Return the entries exactly as they appear.

*** Opening Input records ***

/-- Settles O46, by the answer of the allocation. -/
theorem armFailureHalts : Obligations.ArmFailureHalts := by
  unfold Obligations.ArmFailureHalts
  intro s base o i seqs movs ha hb hgot
  refine ⟨fun hne => ?unexpected, fun hseq hmov hboot => ?faulted⟩
  case unexpected =>
    rw [exec_arm, armOp_of_unexpected ha hb hgot hne]
    rfl
  case faulted =>
    rw [exec_arm, armOp_of_faulted ha hb hgot hseq hmov hboot]
    rfl

/-! ### A block with nothing to do (R302, log 14) -/

/-- With nothing in the script and its boot ended, a block takes the engine's next step. -/
theorem step_silent {s : State} (he : s.env.events = []) (hf : s.boot.final = true) :
    step s = ofMicro (engineStep s) s := by
  simp [step, fetch, he, idle, hf]

theorem step_silent_none {s : State} (he : s.env.events = []) (hf : s.boot.final = true) (hn : engineStep s = none) :
    step s = .next s := by
  rw [step_silent he hf, hn, ofMicro]

/-- What the end of a run leaves to be done: no event, no boot stage, no step of the engine (R302). -/
theorem nothing_left_of_runEnded {s : State} (h : s.runEnded = true) :
    s.env.events = [] ∧ s.boot.final = true ∧ engineStep s = none := by
  simp only [State.runEnded, State.eventsServed, State.quiescent, Bool.and_eq_true, List.isEmpty_iff,
    Option.isNone_iff_eq_none] at h
  obtain ⟨⟨hevents, hnone⟩, ⟨⟨⟨⟨hfinal, -⟩, -⟩, -⟩, -⟩, -⟩ := h
  exact ⟨hevents, hfinal, hnone⟩

/-- Settles O7: in each case the engine has no step, and nothing else moves the block. -/
theorem silentBlockRests : Obligations.SilentBlockRests := by
  unfold Obligations.SilentBlockRests
  intro s
  refine ⟨fun he hf hidle => ?idle, fun hend => ?ended⟩
  case idle =>
    refine step_silent_none he hf ?_
    rcases hidle with hstopped | ⟨hready, hstrobe⟩
    · exact engineStep_of_not_runs hstopped
    · exact engineStep_of_ready hready hstrobe
  case ended =>
    obtain ⟨he, hf, hn⟩ := nothing_left_of_runEnded hend
    exact step_silent_none he hf hn

end Sys2Proof.Machine

namespace Sys2Proof

/-- A frame whose first byte is none of the six opcodes is no instruction, whatever follows (R98, R203). -/
theorem decodeWire_of_unknown {op : Byte} (h : op ∉ ([0x06, 0x04, 0x05, 0x01, 0x03, 0x02] : List Byte)) (rest : List Byte)
    (n : Nat) : decodeWire (op :: rest) n = .error .unknownWireOpcode := by
  simp only [List.mem_cons, List.not_mem_nil, or_false, not_or] at h
  obtain ⟨hwren, hwrdi, hrdsr, hwrsr, hread, hwrite⟩ := h
  rw [decodeWire, if_neg hwren, if_neg hwrdi, if_neg hrdsr, if_neg hwrsr, if_neg hread, if_neg hwrite]

end Sys2Proof

namespace Sys2Proof.Machine

/-! ### A wire command as an operation (R190, R191, R205) -/

/-- A packet the decoder gives no instruction for is refused by the decoder's reason. -/
theorem step_undecoded {p : Packet} {e : DecodeError} (h : decode p = .error e) (s : State) :
    step (s.withEvent (.packet p)) = .refused (refusalOf e) := by
  rw [step_withEvent, handle, h]

/-- Settles O4: the decoder knows neither frame. -/
theorem unknownFrameRefused : Obligations.UnknownFrameRefused := by
  unfold Obligations.UnknownFrameRefused
  intro s tx n h
  suffices hd : decodeWire tx n = .error .unknownWireOpcode from step_undecoded (p := .wire tx n) hd s
  rcases h with rfl | ⟨op, rest, rfl, hop⟩
  · rfl
  · exact decodeWire_of_unknown hop rest n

*** Closing Input records ***

Exercise response:
/-- Settles O46, by the answer of the allocation. -/
theorem armFailureHalts : Obligations.ArmFailureHalts := by
  unfold Obligations.ArmFailureHalts
  intro s base o i seqs movs ha hb hgot
  refine ⟨fun hne => ?unexpected, fun hseq hmov hboot => ?faulted⟩
  case unexpected =>
    rw [exec_arm, armOp_of_unexpected ha hb hgot hne]
    rfl
  case faulted =>
    rw [exec_arm, armOp_of_faulted ha hb hgot hseq hmov hboot]
    rfl

/-! ### A block with nothing to do (R302, log 14) -/

/-- With nothing in the script and its boot ended, a block takes the engine's next step. -/
theorem step_silent {s : State} (he : s.env.events = []) (hf : s.boot.final = true) :
    step s = ofMicro (engineStep s) s := by
  simp [step, fetch, he, idle, hf]

theorem step_silent_none {s : State} (he : s.env.events = []) (hf : s.boot.final = true) (hn : engineStep s = none) :
    step s = .next s := by
  rw [step_silent he hf, hn, ofMicro]

/-- What the end of a run leaves to be done: no event, no boot stage, no step of the engine (R302). -/
theorem nothing_left_of_runEnded {s : State} (h : s.runEnded = true) :
    s.env.events = [] ∧ s.boot.final = true ∧ engineStep s = none := by
  simp only [State.runEnded, State.eventsServed, State.quiescent, Bool.and_eq_true, List.isEmpty_iff,
    Option.isNone_iff_eq_none] at h
  obtain ⟨⟨hevents, hnone⟩, ⟨⟨⟨⟨hfinal, -⟩, -⟩, -⟩, -⟩, -⟩ := h
  exact ⟨hevents, hfinal, hnone⟩

/-- Settles O7: in each case the engine has no step, and nothing else moves the block. -/
theorem silentBlockRests : Obligations.SilentBlockRests := by
  unfold Obligations.SilentBlockRests
  intro s
  refine ⟨fun he hf hidle => ?idle, fun hend => ?ended⟩
  case idle =>
    refine step_silent_none he hf ?_
    rcases hidle with hstopped | ⟨hready, hstrobe⟩
    · exact engineStep_of_not_runs hstopped
    · exact engineStep_of_ready hready hstrobe
  case ended =>
    obtain ⟨he, hf, hn⟩ := nothing_left_of_runEnded hend
    exact step_silent_none he hf hn

end Sys2Proof.Machine

namespace Sys2Proof

/-- A frame whose first byte is none of the six opcodes is no instruction, whatever follows (R98, R203). -/
theorem decodeWire_of_unknown {op : Byte} (h : op ∉ ([0x06, 0x04, 0x05, 0x01, 0x03, 0x02] : List Byte)) (rest : List Byte)
    (n : Nat) : decodeWire (op :: rest) n = .error .unknownWireOpcode := by
  simp only [List.mem_cons, List.not_mem_nil, or_false, not_or] at h
  obtain ⟨hwren, hwrdi, hrdsr, hwrsr, hread, hwrite⟩ := h
  rw [decodeWire, if_neg hwren, if_neg hwrdi, if_neg hrdsr, if_neg hwrsr, if_neg hread, if_neg hwrite]

end Sys2Proof

namespace Sys2Proof.Machine

/-! ### A wire command as an operation (R190, R191, R205) -/

/-- A packet the decoder gives no instruction for is refused by the decoder's reason. -/
theorem step_undecoded {p : Packet} {e : DecodeError} (h : decode p = .error e) (s : State) :
    step (s.withEvent (.packet p)) = .refused (refusalOf e) := by
  rw [step_withEvent, handle, h]

/-- Settles O4: the decoder knows neither frame. -/
theorem unknownFrameRefused : Obligations.UnknownFrameRefused := by
  unfold Obligations.UnknownFrameRefused
  intro s tx n h
  suffices hd : decodeWire tx n = .error .unknownWireOpcode from step_undecoded (p := .wire tx n) hd s
  rcases h with rfl | ⟨op, rest, rfl, hop⟩
  · rfl
  · exact decodeWire_of_unknown hop rest n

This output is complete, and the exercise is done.